Print only the line with "Odd.neg_one_pow (Nat.odd_iff.2 h)]" and the lines after it, ending with the last line of the material, each exactly as it stands.

**Data supplied**:
----

theorem numSeries_rfft_close (p : Nat) (x : List Word) (hp : 2 ≤ p) (hp31 : p ≤ 31) (hx : ∀ w ∈ x, isFinite w = true)
    (k : Nat) (hk : k < numBinsOf p) (hre : |dftRe p x k| < 2 ^ 127) (him : |dftIm p x k| < 2 ^ 127) :
    binFinite (binAt (seriesRfft p x) k) = true ∧
      |toReal (binAt (seriesRfft p x) k).re - dftRe p x k| ≤ max (defaultTolFft * l1Frame p x) (1 / 2 ^ 149) ∧
      |toReal (binAt (seriesRfft p x) k).im - dftIm p x k| ≤ max (defaultTolFft * l1Frame p x) (1 / 2 ^ 149) := by
  rw [seriesRfft_at p x k hk hx]
  have hL := l1Frame_le p x hp31 hx
  have hL0 := l1Frame_nonneg p x
  have he : turnErr * l1Frame p x ≤ 2 ^ 126 := by
    calc _ ≤ turnErr * 2 ^ 159 := mul_le_mul_of_nonneg_left hL turnErr_pos.le
      _ ≤ 2 ^ 126 := by unfold turnErr; norm_num
  have hel : turnErr * l1Frame p x ≤ l1Frame p x / 2 ^ 30 := by
    rw [mul_comm, div_eq_mul_one_div]
    apply mul_le_mul_of_nonneg_left _ hL0
    unfold turnErr
    norm_num
  obtain ⟨f1, c1⟩ := rn32_near (seriesRe p x k) (turnDen p) (turnDen_pos p) (dftRe p x k) (turnErr * l1Frame p x)
    (l1Frame p x) hre (sum_le_l1 _ _ _ fun i => Real.abs_cos_le_one _)
    (by rw [seriesRe_real]; exact sum_close _ _ _ _ _ fun i => cosTurn_close p _ hp) he hel
  obtain ⟨f2, c2⟩ := rn32_near (seriesIm p x k) (turnDen p) (turnDen_pos p) (dftIm p x k) (turnErr * l1Frame p x)
    (l1Frame p x) him
    (by unfold dftIm realRfftIm; rw [abs_neg]; exact sum_le_l1 _ _ _ fun i => Real.abs_sin_le_one _)
    (by
      rw [seriesIm_real]
      unfold dftIm realRfftIm
      rw [neg_sub_neg, abs_sub_comm]
      exact sum_close _ _ _ _ _ fun i => sinTurn_close p _ hp) he hel
  refine ⟨?_, c1, c2⟩
  unfold binFinite
  rw [f1, f2]
  rfl

theorem l1Spectrum_nonneg (p : Nat) (s : List Bin) : 0 ≤ l1Spectrum p s :=
  Finset.sum_nonneg fun _ _ => by positivity

theorem l1Spectrum_le (p : Nat) (s : List Bin) (hp : 2 ≤ p) (hs : ∀ b ∈ s, binFinite b = true) :
    l1Spectrum p s ≤ frameSize p * 2 ^ 129 := by
  unfold l1Spectrum
  have hn : numBinsOf p ≤ frameSize p := by
    have : 2 ^ 2 ≤ 2 ^ p := Nat.pow_le_pow_right (by norm_num) hp
    unfold numBinsOf frameSize
    omega
  calc _ ≤ ∑ _k ∈ range (numBinsOf p), (2 : ℝ) ^ 129 := by
        refine Finset.sum_le_sum fun i _ => ?_
        have h := binAt_finite s hs i
        unfold binFinite at h
        rw [Bool.and_eq_true] at h
        have h1 := abs_toReal_le _ h.1
        have h2 := abs_toReal_le _ h.2
        have : (2 : ℝ) ^ 129 = 2 ^ 128 + 2 ^ 128 := by rw [show (129 : Nat) = 128 + 1 from rfl, pow_succ]; ring
        linarith
    _ = (numBinsOf p : ℝ) * 2 ^ 129 := by rw [Finset.sum_const, card_range, nsmul_eq_mul]
    _ ≤ _ := by
        apply mul_le_mul_of_nonneg_right _ (by positivity)
        exact_mod_cast hn

/-- The sum of R144 with weights `c` and `s` in place of the cosines and the sines. -/
noncomputable def idftSum (p : Nat) (s : List Bin) (n : Nat) (c sn : Nat → ℝ) : ℝ :=
  toReal (binAt s 0).re + (-1) ^ n * toReal (binAt s (frameSize p / 2)).re +
    2 * ∑ j ∈ range (frameSize p / 2 - 1),
      (toReal (binAt s (j + 1)).re * c ((j + 1) * n) - toReal (binAt s (j + 1)).im * sn ((j + 1) * n))

theorem seriesSample_real (p : Nat) (s : List Bin) (n : Nat) :
    (seriesSample p s n : ℝ) / (frameSize p * turnDen p : Nat) / 2 ^ 149 =
      idftSum p s n (fun r => (cosTurn p r : ℝ) / turnDen p) (fun r => (sinTurn p r : ℝ) / turnDen p) / frameSize p := by
  have hd : (turnDen p : ℝ) ≠ 0 := by exact_mod_cast (turnDen_pos p).ne'
  have hn : (frameSize p : ℝ) ≠ 0 := by
    unfold frameSize
    positivity
  have hA : (2 : ℝ) ^ 149 ≠ 0 := by positivity
  have hsum : ((((List.range (frameSize p / 2 - 1)).map fun j =>
      units (binAt s (j + 1)).re * cosTurn p ((j + 1) * n) - units (binAt s (j + 1)).im * sinTurn p ((j + 1) * n)).sum : Int) : ℝ)
      = (∑ j ∈ range (frameSize p / 2 - 1), (toReal (binAt s (j + 1)).re * ((cosTurn p ((j + 1) * n) : ℝ) / turnDen p) -
        toReal (binAt s (j + 1)).im * ((sinTurn p ((j + 1) * n) : ℝ) / turnDen p))) * (turnDen p * 2 ^ 149) := by
    rw [list_sum_range, Int.cast_sum, Finset.sum_mul]
    apply Finset.sum_congr rfl
    intro j _
    unfold toReal
    rw [Int.cast_sub, Int.cast_mul, Int.cast_mul]
    generalize (2 : ℝ) ^ 149 = A at hA
    field_simp
  have hsgn : (((if n % 2 = 0 then 1 else -1 : Int)) : ℝ) = (-1) ^ n := by
    rcases Nat.mod_two_eq_zero_or_one n with h | h
    · rw [if_pos h, Even.neg_one_pow (Nat.even_iff.2 h)]
      norm_num
    · rw [if_neg (by omega), Odd.neg_one_pow (Nat.odd_iff.2 h)]
      norm_num
  unfold seriesSample idftSum
  simp only
  rw [Int.cast_add, Int.cast_mul, Int.cast_mul, hsum, Int.cast_add, Int.cast_mul, hsgn, Nat.cast_mul]
  unfold toReal
  generalize (2 : ℝ) ^ 149 = A at hA
  simp only [Int.cast_natCast, Int.cast_ofNat]
  field_simp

----

**Response area**:
    · rw [if_neg (by omega), Odd.neg_one_pow (Nat.odd_iff.2 h)]
      norm_num
  unfold seriesSample idftSum
  simp only
  rw [Int.cast_add, Int.cast_mul, Int.cast_mul, hsum, Int.cast_add, Int.cast_mul, hsgn, Nat.cast_mul]
  unfold toReal
  generalize (2 : ℝ) ^ 149 = A at hA
  simp only [Int.cast_natCast, Int.cast_ofNat]
  field_simp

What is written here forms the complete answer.